Give back exactly the lines of the material below, starting with the line with "vs s).txErr = s.txErr := rfl" and going on through the line with "vs s).txDone = s.txDone := rfl".

════════════════════

/-! ## storeRx -/

@[simp] theorem storeRx_txState (i : Nat) (vs : List Byte) (s : State) : (storeRx i vs s).txState = s.txState := rfl
@[simp] theorem storeRx_txErr (i : Nat) (vs : List Byte) (s : State) : (storeRx i vs s).txErr = s.txErr := rfl
@[simp] theorem storeRx_txDone (i : Nat) (vs : List Byte) (s : State) : (storeRx i vs s).txDone = s.txDone := rfl
@[simp] theorem storeRx_txLen (i : Nat) (vs : List Byte) (s : State) : (storeRx i vs s).txLen = s.txLen := rfl
@[simp] theorem storeRx_txNad (i : Nat) (vs : List Byte) (s : State) : (storeRx i vs s).txNad = s.txNad := rfl
@[simp] theorem storeRx_txFrame (i : Nat) (vs : List Byte) (s : State) : (storeRx i vs s).txFrame = s.txFrame := rfl
@[simp] theorem storeRx_rxState (i : Nat) (vs : List Byte) (s : State) : (storeRx i vs s).rxState = s.rxState := rfl
@[simp] theorem storeRx_rxErr (i : Nat) (vs : List Byte) (s : State) : (storeRx i vs s).rxErr = s.rxErr := rfl
@[simp] theorem storeRx_rxTotal (i : Nat) (vs : List Byte) (s : State) : (storeRx i vs s).rxTotal = s.rxTotal := rfl
@[simp] theorem storeRx_rxRemaining (i : Nat) (vs : List Byte) (s : State) : (storeRx i vs s).rxRemaining = s.rxRemaining := rfl
@[simp] theorem storeRx_rxSeq (i : Nat) (vs : List Byte) (s : State) : (storeRx i vs s).rxSeq = s.rxSeq := rfl
@[simp] theorem storeRx_rspOk (i : Nat) (vs : List Byte) (s : State) : (storeRx i vs s).rspOk = s.rspOk := rfl
@[simp] theorem storeRx_rspData (i : Nat) (vs : List Byte) (s : State) : (storeRx i vs s).rspData = s.rspData := rfl
@[simp] theorem storeRx_txbuf (i : Nat) (vs : List Byte) (s : State) : (storeRx i vs s).txbuf = s.txbuf := rfl
@[simp] theorem storeRx_rxbuf (i : Nat) (vs : List Byte) (s : State) : (storeRx i vs s).rxbuf = Memory.writeList s.rxbuf i vs := rfl
@[simp] theorem storeRx_inputs (i : Nat) (vs : List Byte) (s : State) : (storeRx i vs s).inputs = s.inputs := rfl
@[simp] theorem storeRx_linkIn (i : Nat) (vs : List Byte) (s : State) : (storeRx i vs s).linkIn = s.linkIn := rfl
@[simp] theorem storeRx_linkOut (i : Nat) (vs : List Byte) (s : State) : (storeRx i vs s).linkOut = s.linkOut := rfl

/-! ## loadTx -/

@[simp] theorem loadTx_txState (len : BitVec 16) (nad : Byte) (s : State) : (loadTx len nad s).txState = s.txState := rfl
@[simp] theorem loadTx_txErr (len : BitVec 16) (nad : Byte) (s : State) : (loadTx len nad s).txErr = s.txErr := rfl
@[simp] theorem loadTx_txDone (len : BitVec 16) (nad : Byte) (s : State) : (loadTx len nad s).txDone = false := rfl
@[simp] theorem loadTx_txLen (len : BitVec 16) (nad : Byte) (s : State) : (loadTx len nad s).txLen = len := rfl
@[simp] theorem loadTx_txNad (len : BitVec 16) (nad : Byte) (s : State) : (loadTx len nad s).txNad = nad := rfl
@[simp] theorem loadTx_txFrame (len : BitVec 16) (nad : Byte) (s : State) : (loadTx len nad s).txFrame = 0#10 := rfl
@[simp] theorem loadTx_rxState (len : BitVec 16) (nad : Byte) (s : State) : (loadTx len nad s).rxState = s.rxState := rfl
@[simp] theorem loadTx_rxErr (len : BitVec 16) (nad : Byte) (s : State) : (loadTx len nad s).rxErr = s.rxErr := rfl
@[simp] theorem loadTx_rxTotal (len : BitVec 16) (nad : Byte) (s : State) : (loadTx len nad s).rxTotal = s.rxTotal := rfl
@[simp] theorem loadTx_rxRemaining (len : BitVec 16) (nad : Byte) (s : State) : (loadTx len nad s).rxRemaining = s.rxRemaining := rfl
@[simp] theorem loadTx_rxSeq (len : BitVec 16) (nad : Byte) (s : State) : (loadTx len nad s).rxSeq = s.rxSeq := rfl
@[simp] theorem loadTx_rspOk (len : BitVec 16) (nad : Byte) (s : State) : (loadTx len nad s).rspOk = s.rspOk := rfl
@[simp] theorem loadTx_rspData (len : BitVec 16) (nad : Byte) (s : State) : (loadTx len nad s).rspData = s.rspData := rfl
@[simp] theorem loadTx_txbuf (len : BitVec 16) (nad : Byte) (s : State) : (loadTx len nad s).txbuf = s.txbuf := rfl
@[simp] theorem loadTx_rxbuf (len : BitVec 16) (nad : Byte) (s : State) : (loadTx len nad s).rxbuf = s.rxbuf := rfl
@[simp] theorem loadTx_inputs (len : BitVec 16) (nad : Byte) (s : State) : (loadTx len nad s).inputs = s.inputs := rfl
@[simp] theorem loadTx_linkIn (len : BitVec 16) (nad : Byte) (s : State) : (loadTx len nad s).linkIn = s.linkIn := rfl
@[simp] theorem loadTx_linkOut (len : BitVec 16) (nad : Byte) (s : State) : (loadTx len nad s).linkOut = s.linkOut := rfl

/-! ## startTx -/

@[simp] theorem startTx_txState (s : State) : (startTx s).txState = .sending := rfl
@[simp] theorem startTx_txErr (s : State) : (startTx s).txErr = .none := rfl
@[simp] theorem startTx_txDone (s : State) : (startTx s).txDone = s.txDone := rfl
@[simp] theorem startTx_txLen (s : State) : (startTx s).txLen = s.txLen := rfl
@[simp] theorem startTx_txNad (s : State) : (startTx s).txNad = s.txNad := rfl
@[simp] theorem startTx_txFrame (s : State) : (startTx s).txFrame = s.txFrame := rfl
@[simp] theorem startTx_rxState (s : State) : (startTx s).rxState = s.rxState := rfl
@[simp] theorem startTx_rxErr (s : State) : (startTx s).rxErr = s.rxErr := rfl
@[simp] theorem startTx_rxTotal (s : State) : (startTx s).rxTotal = s.rxTotal := rfl
@[simp] theorem startTx_rxRemaining (s : State) : (startTx s).rxRemaining = s.rxRemaining := rfl
@[simp] theorem startTx_rxSeq (s : State) : (startTx s).rxSeq = s.rxSeq := rfl
@[simp] theorem startTx_rspOk (s : State) : (startTx s).rspOk = s.rspOk := rfl
@[simp] theorem startTx_rspData (s : State) : (startTx s).rspData = s.rspData := rfl
@[simp] theorem startTx_txbuf (s : State) : (startTx s).txbuf = s.txbuf := rfl
@[simp] theorem startTx_rxbuf (s : State) : (startTx s).rxbuf = s.rxbuf := rfl
@[simp] theorem startTx_inputs (s : State) : (startTx s).inputs = s.inputs := rfl
@[simp] theorem startTx_linkIn (s : State) : (startTx s).linkIn = s.linkIn := rfl
@[simp] theorem startTx_linkOut (s : State) : (startTx s).linkOut = s.linkOut := rfl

════════════════════

## [EXERCISE RESPONSE]
@[simp] theorem storeRx_txErr (i : Nat) (vs : List Byte) (s : State) : (storeRx i vs s).txErr = s.txErr := rfl
@[simp] theorem storeRx_txDone (i : Nat) (vs : List Byte) (s : State) : (storeRx i vs s).txDone = s.txDone := rfl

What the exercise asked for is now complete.